* [Extracted data entries]
-- ==== Sys2Proof/Laws/Ops.lean ====
section
/-! SUPPORT. For each shared operation, the fields it leaves as they were; how a row runs; and what the smaller operations
do. -/

namespace Sys2Proof.Machine

variable (s : State)

/-- What `takeCommand` leaves. -/
@[simp] theorem State.takeCommand_frame :
    let t := s.takeCommand
    t.inReset = s.inReset ∧ t.straps = s.straps ∧ t.initialising = s.initialising ∧ t.fport = s.fport ∧
    t.dport = s.dport ∧ t.link = s.link ∧ t.sources = s.sources ∧ t.tables = s.tables ∧ t.correlator = s.correlator ∧
    t.board = s.board ∧ t.sweep = s.sweep ∧ t.scan = s.scan ∧ t.notices = s.notices ∧ t.storm = s.storm ∧
    t.escalation = s.escalation ∧ t.agent.long = s.agent.long ∧ t.agent.time = s.agent.time ∧
    t.agent.config = s.agent.config ∧ t.agent.mode = s.agent.mode ∧ t.agent.bootFailed = s.agent.bootFailed ∧
    t.agent.bootOrdinal = s.agent.bootOrdinal ∧ t.agent.overruns = s.agent.overruns ∧ t.flash = s.flash ∧
    t.pending = s.pending :=
  by
  simp only [State.takeCommand]; (repeat' split) <;> simp

/-- What `queueCommand` leaves. -/
@[simp] theorem State.queueCommand_frame (f : Bytes) :
    let t := s.queueCommand f
    t.inReset = s.inReset ∧ t.straps = s.straps ∧ t.initialising = s.initialising ∧ t.fport = s.fport ∧
    t.dport = s.dport ∧ t.link = s.link ∧ t.sources = s.sources ∧ t.tables = s.tables ∧ t.correlator = s.correlator ∧
    t.board = s.board ∧ t.sweep = s.sweep ∧ t.scan = s.scan ∧ t.notices = s.notices ∧ t.storm = s.storm ∧
    t.escalation = s.escalation ∧ t.agent.long = s.agent.long ∧ t.agent.time = s.agent.time ∧
    t.agent.config = s.agent.config ∧ t.agent.mode = s.agent.mode ∧ t.agent.bootFailed = s.agent.bootFailed ∧
    t.agent.bootOrdinal = s.agent.bootOrdinal ∧ t.flash = s.flash ∧ t.pending = s.pending :=
  by
  simp only [State.queueCommand]; (repeat' split) <;> simp

/-- What `replyChosen` leaves. -/
@[simp] theorem State.replyChosen_frame :
    let t := s.replyChosen
    t.inReset = s.inReset ∧ t.straps = s.straps ∧ t.initialising = s.initialising ∧ t.fport = s.fport ∧
    t.dport = s.dport ∧ t.link = s.link ∧ t.sources = s.sources ∧ t.tables = s.tables ∧ t.correlator = s.correlator ∧
    t.board = s.board ∧ t.sweep = s.sweep ∧ t.scan = s.scan ∧ t.notices = s.notices ∧ t.storm = s.storm ∧
    t.escalation = s.escalation ∧ t.agent.long = s.agent.long ∧ t.agent.time = s.agent.time ∧
    t.agent.config = s.agent.config ∧ t.agent.mode = s.agent.mode ∧ t.agent.bootFailed = s.agent.bootFailed ∧
    t.agent.bootOrdinal = s.agent.bootOrdinal ∧ t.agent.overruns = s.agent.overruns ∧ t.flash = s.flash ∧
    t.pending = s.pending :=
  by
  simp only [State.replyChosen]; (repeat' split) <;> simp

/-- What `sendReply` leaves. -/
@[simp] theorem State.sendReply_frame (p : Bytes) :
    let t := s.sendReply p
    t.inReset = s.inReset ∧ t.straps = s.straps ∧ t.initialising = s.initialising ∧ t.fport = s.fport ∧
    t.dport.receive = s.dport.receive ∧ t.dport.up = s.dport.up ∧ t.dport.mark = s.dport.mark ∧
    t.dport.noticeNumber = s.dport.noticeNumber ∧ t.link = s.link ∧ t.sources = s.sources ∧ t.tables = s.tables ∧
    t.correlator = s.correlator ∧ t.board = s.board ∧ t.sweep = s.sweep ∧ t.scan = s.scan ∧ t.notices = s.notices ∧
    t.storm = s.storm ∧ t.escalation = s.escalation ∧ t.agent.long = s.agent.long ∧ t.agent.time = s.agent.time ∧
    t.agent.config = s.agent.config ∧ t.agent.mode = s.agent.mode ∧ t.agent.bootFailed = s.agent.bootFailed ∧
    t.agent.bootOrdinal = s.agent.bootOrdinal ∧ t.agent.overruns = s.agent.overruns ∧ t.flash = s.flash ∧
    t.pending = s.pending :=
  by simp [State.sendReply]

/-- What `chooseBelowReply` leaves. -/
@[simp] theorem State.chooseBelowReply_frame :
    let t := s.chooseBelowReply
    t.inReset = s.inReset ∧ t.straps = s.straps ∧ t.initialising = s.initialising ∧ t.fport = s.fport ∧
    t.dport.receive = s.dport.receive ∧ t.dport.reply = s.dport.reply ∧ t.link = s.link ∧ t.sources = s.sources ∧
    t.tables = s.tables ∧ t.correlator = s.correlator ∧ t.board = s.board ∧ t.sweep = s.sweep ∧ t.scan = s.scan ∧
    t.notices.evicted = s.notices.evicted ∧ t.notices.dropped = s.notices.dropped ∧ t.storm = s.storm ∧
    t.escalation = s.escalation ∧ t.agent = s.agent ∧ t.flash = s.flash ∧ t.pending = s.pending :=
  by
  simp only [State.chooseBelowReply]; (repeat' split) <;> simp

/-- What `choose` leaves. -/
@[simp] theorem State.choose_frame :
    let t := s.choose
    t.inReset = s.inReset ∧ t.straps = s.straps ∧ t.initialising = s.initialising ∧ t.fport = s.fport ∧
    t.dport.receive = s.dport.receive ∧ t.link = s.link ∧ t.sources = s.sources ∧ t.tables = s.tables ∧
    t.correlator = s.correlator ∧ t.board = s.board ∧ t.sweep = s.sweep ∧ t.scan = s.scan ∧
    t.notices.evicted = s.notices.evicted ∧ t.notices.dropped = s.notices.dropped ∧ t.storm = s.storm ∧
    t.escalation = s.escalation ∧ t.agent.long = s.agent.long ∧ t.agent.time = s.agent.time ∧
    t.agent.config = s.agent.config ∧ t.agent.mode = s.agent.mode ∧ t.agent.bootFailed = s.agent.bootFailed ∧
    t.agent.bootOrdinal = s.agent.bootOrdinal ∧ t.agent.overruns = s.agent.overruns ∧ t.flash = s.flash ∧
    t.pending = s.pending :=
  by
  simp only [State.choose]; (repeat' split) <;> simp

/-- What `offerDispatch` leaves. -/
@[simp] theorem State.offerDispatch_frame :
    let t := s.offerDispatch
    t.inReset = s.inReset ∧ t.straps = s.straps ∧ t.initialising = s.initialising ∧ t.fport = s.fport ∧
    t.dport.receive = s.dport.receive ∧ t.link = s.link ∧ t.sources = s.sources ∧ t.tables = s.tables ∧
    t.correlator = s.correlator ∧ t.board = s.board ∧ t.sweep = s.sweep ∧ t.scan = s.scan ∧
    t.notices.evicted = s.notices.evicted ∧ t.notices.dropped = s.notices.dropped ∧ t.storm = s.storm ∧
    t.escalation = s.escalation ∧ t.agent.long = s.agent.long ∧ t.agent.time = s.agent.time ∧
    t.agent.config = s.agent.config ∧ t.agent.mode = s.agent.mode ∧ t.agent.bootFailed = s.agent.bootFailed ∧
    t.agent.bootOrdinal = s.agent.bootOrdinal ∧ t.agent.overruns = s.agent.overruns ∧ t.flash = s.flash ∧
    t.pending = s.pending :=
  by
  simp only [State.offerDispatch]; (repeat' split) <;> simp

/-- What `placeReply` leaves. -/
@[simp] theorem State.placeReply_frame (p : Bytes) :
    let t := s.placeReply p
    t.inReset = s.inReset ∧ t.straps = s.straps ∧ t.initialising = s.initialising ∧ t.fport = s.fport ∧
    t.dport.receive = s.dport.receive ∧ t.link = s.link ∧ t.sources = s.sources ∧ t.tables = s.tables ∧
    t.correlator = s.correlator ∧ t.board = s.board ∧ t.sweep = s.sweep ∧ t.scan = s.scan ∧
    t.notices.evicted = s.notices.evicted ∧ t.notices.dropped = s.notices.dropped ∧ t.storm = s.storm ∧
    t.escalation = s.escalation ∧ t.agent.long = s.agent.long ∧ t.agent.time = s.agent.time ∧
    t.agent.config = s.agent.config ∧ t.agent.mode = s.agent.mode ∧ t.agent.bootFailed = s.agent.bootFailed ∧
    t.agent.bootOrdinal = s.agent.bootOrdinal ∧ t.agent.overruns = s.agent.overruns ∧ t.flash = s.flash ∧
    t.pending = s.pending :=
  by simp [State.placeReply]

/-- What `forwardUp` leaves. -/
@[simp] theorem State.forwardUp_frame (f : Bytes) :
    let t := s.forwardUp f
    t.inReset = s.inReset ∧ t.straps = s.straps ∧ t.initialising = s.initialising ∧ t.fport = s.fport ∧
    t.dport.receive = s.dport.receive ∧ t.link = s.link ∧ t.sources = s.sources ∧ t.tables = s.tables ∧
    t.correlator = s.correlator ∧ t.board = s.board ∧ t.sweep = s.sweep ∧ t.scan = s.scan ∧
    t.notices.evicted = s.notices.evicted ∧ t.notices.dropped = s.notices.dropped ∧ t.storm = s.storm ∧
    t.escalation = s.escalation ∧ t.agent.long = s.agent.long ∧ t.agent.time = s.agent.time ∧
    t.agent.config = s.agent.config ∧ t.agent.mode = s.agent.mode ∧ t.agent.bootFailed = s.agent.bootFailed ∧
    t.agent.bootOrdinal = s.agent.bootOrdinal ∧ t.agent.overruns = s.agent.overruns ∧ t.flash = s.flash ∧
    t.pending = s.pending :=
  by
  simp only [State.forwardUp]; (repeat' split) <;> simp

/-- What `takeDown` leaves. -/
@[simp] theorem State.takeDown_frame :
    let t := s.takeDown
    t.inReset = s.inReset ∧ t.straps = s.straps ∧ t.initialising = s.initialising ∧
    t.fport.lineSignal = s.fport.lineSignal ∧ t.fport.receive = s.fport.receive ∧
    t.fport.counters = s.fport.counters ∧ t.dport = s.dport ∧ t.link = s.link ∧ t.sources = s.sources ∧
    t.tables = s.tables ∧ t.correlator = s.correlator ∧ t.board = s.board ∧ t.sweep = s.sweep ∧ t.scan = s.scan ∧
    t.notices = s.notices ∧ t.storm = s.storm ∧ t.escalation = s.escalation ∧ t.agent = s.agent ∧ t.flash = s.flash ∧
    t.pending = s.pending :=
  by
  simp only [State.takeDown]; (repeat' split) <;> simp

/-- What `forwardDown` leaves. -/
@[simp] theorem State.forwardDown_frame (f : Bytes) :
    let t := s.forwardDown f
    t.inReset = s.inReset ∧ t.straps = s.straps ∧ t.initialising = s.initialising ∧
    t.fport.lineSignal = s.fport.lineSignal ∧ t.fport.receive = s.fport.receive ∧ t.dport = s.dport ∧
    t.link = s.link ∧ t.sources = s.sources ∧ t.tables = s.tables ∧ t.correlator = s.correlator ∧ t.board = s.board ∧
    t.sweep = s.sweep ∧ t.scan = s.scan ∧ t.notices = s.notices ∧ t.storm = s.storm ∧ t.escalation = s.escalation ∧
    t.agent = s.agent ∧ t.flash = s.flash ∧ t.pending = s.pending :=
  by
  simp only [State.forwardDown]; (repeat' split) <;> simp

/-- What `arrive` leaves. -/
@[simp] theorem State.arrive_frame (n : Notice) :
    let t := s.arrive n
    t.inReset = s.inReset ∧ t.straps = s.straps ∧ t.initialising = s.initialising ∧ t.fport = s.fport ∧
    t.dport.receive = s.dport.receive ∧ t.link = s.link ∧ t.sources = s.sources ∧ t.tables = s.tables ∧
    t.correlator = s.correlator ∧ t.board = s.board ∧ t.sweep = s.sweep ∧ t.scan = s.scan ∧ t.storm = s.storm ∧
    t.escalation = s.escalation ∧ t.agent.long = s.agent.long ∧ t.agent.time = s.agent.time ∧
    t.agent.config = s.agent.config ∧ t.agent.mode = s.agent.mode ∧ t.agent.bootFailed = s.agent.bootFailed ∧
    t.agent.bootOrdinal = s.agent.bootOrdinal ∧ t.agent.overruns = s.agent.overruns ∧ t.flash = s.flash ∧
    t.pending = s.pending :=
  by simp [State.arrive]

/-- What `requestAsset` leaves. -/
@[simp] theorem State.requestAsset_frame (k : NoticeKind) (a : Nat) (c : Condition) (v : Severity) (r : Option Nat) (n : Nat) :
    let t := s.requestAsset k a c v r n
    t.inReset = s.inReset ∧ t.straps = s.straps ∧ t.initialising = s.initialising ∧ t.fport = s.fport ∧
    t.dport.receive = s.dport.receive ∧ t.link = s.link ∧ t.sources = s.sources ∧ t.tables = s.tables ∧
    t.correlator = s.correlator ∧ t.board = s.board ∧ t.sweep = s.sweep ∧ t.scan = s.scan ∧ t.storm = s.storm ∧
    t.escalation = s.escalation ∧ t.agent.long = s.agent.long ∧ t.agent.time = s.agent.time ∧
    t.agent.config = s.agent.config ∧ t.agent.mode = s.agent.mode ∧ t.agent.bootFailed = s.agent.bootFailed ∧
    t.agent.bootOrdinal = s.agent.bootOrdinal ∧ t.agent.overruns = s.agent.overruns ∧ t.flash = s.flash ∧
    t.pending = s.pending :=
  by
  simp only [State.requestAsset]; (repeat' split) <;> simp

* [What you will do]
Identify the lines of the data that contain the word "Bytes". Copy each of them.

* [Solution to the exercise]
@[simp] theorem State.queueCommand_frame (f : Bytes) :
@[simp] theorem State.sendReply_frame (p : Bytes) :
@[simp] theorem State.placeReply_frame (p : Bytes) :
@[simp] theorem State.forwardUp_frame (f : Bytes) :
@[simp] theorem State.forwardDown_frame (f : Bytes) :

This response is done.